▶ [Directions for this task] Among the entries below, one line contains "s.windows := rfl" and another contains "w).cfg = s.cfg := rfl". Transcribe those two lines and every line between them, exactly.

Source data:
/-! ### `State.tick` -/

@[simp] theorem State.tick_cfg : s.tick.cfg = s.cfg := rfl
@[simp] theorem State.tick_procs : s.tick.procs = s.procs := rfl
@[simp] theorem State.tick_active : s.tick.active = s.active := rfl
@[simp] theorem State.tick_mem : s.tick.mem = s.mem := rfl
@[simp] theorem State.tick_epc : s.tick.epc = s.epc := rfl
@[simp] theorem State.tick_hidden : s.tick.hidden = s.hidden := rfl
@[simp] theorem State.tick_scrambled : s.tick.scrambled = s.scrambled := rfl
@[simp] theorem State.tick_epcm : s.tick.epcm = s.epcm := rfl
@[simp] theorem State.tick_nextEid : s.tick.nextEid = s.nextEid := rfl
@[simp] theorem State.tick_turns : s.tick.turns = s.turns := rfl
@[simp] theorem State.tick_racing : s.tick.racing = s.racing := rfl
@[simp] theorem State.tick_windows : s.tick.windows = s.windows := rfl
@[simp] theorem State.tick_freeIndex : s.tick.freeIndex = s.freeIndex + 1 := rfl

/-! ### `State.setWindow` -/

@[simp] theorem State.setWindow_cfg (i : Nat) (w : Option Window) : (s.setWindow i w).cfg = s.cfg := rfl
@[simp] theorem State.setWindow_procs (i : Nat) (w : Option Window) : (s.setWindow i w).procs = s.procs := rfl
@[simp] theorem State.setWindow_active (i : Nat) (w : Option Window) : (s.setWindow i w).active = s.active := rfl
@[simp] theorem State.setWindow_mem (i : Nat) (w : Option Window) : (s.setWindow i w).mem = s.mem := rfl
@[simp] theorem State.setWindow_epc (i : Nat) (w : Option Window) : (s.setWindow i w).epc = s.epc := rfl
@[simp] theorem State.setWindow_hidden (i : Nat) (w : Option Window) : (s.setWindow i w).hidden = s.hidden := rfl
@[simp] theorem State.setWindow_scrambled (i : Nat) (w : Option Window) :
    (s.setWindow i w).scrambled = s.scrambled := rfl
@[simp] theorem State.setWindow_epcm (i : Nat) (w : Option Window) : (s.setWindow i w).epcm = s.epcm := rfl
@[simp] theorem State.setWindow_nextEid (i : Nat) (w : Option Window) : (s.setWindow i w).nextEid = s.nextEid := rfl
@[simp] theorem State.setWindow_turns (i : Nat) (w : Option Window) : (s.setWindow i w).turns = s.turns := rfl
@[simp] theorem State.setWindow_racing (i : Nat) (w : Option Window) : (s.setWindow i w).racing = s.racing := rfl
@[simp] theorem State.setWindow_windows (i : Nat) (w : Option Window) :
    (s.setWindow i w).windows = Assoc.write none s.windows i w := rfl
@[simp] theorem State.setWindow_freeIndex (i : Nat) (w : Option Window) :
    (s.setWindow i w).freeIndex = s.freeIndex := rfl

▶ [Finished exercise]
@[simp] theorem State.tick_windows : s.tick.windows = s.windows := rfl
@[simp] theorem State.tick_freeIndex : s.tick.freeIndex = s.freeIndex + 1 := rfl

/-! ### `State.setWindow` -/

@[simp] theorem State.setWindow_cfg (i : Nat) (w : Option Window) : (s.setWindow i w).cfg = s.cfg := rfl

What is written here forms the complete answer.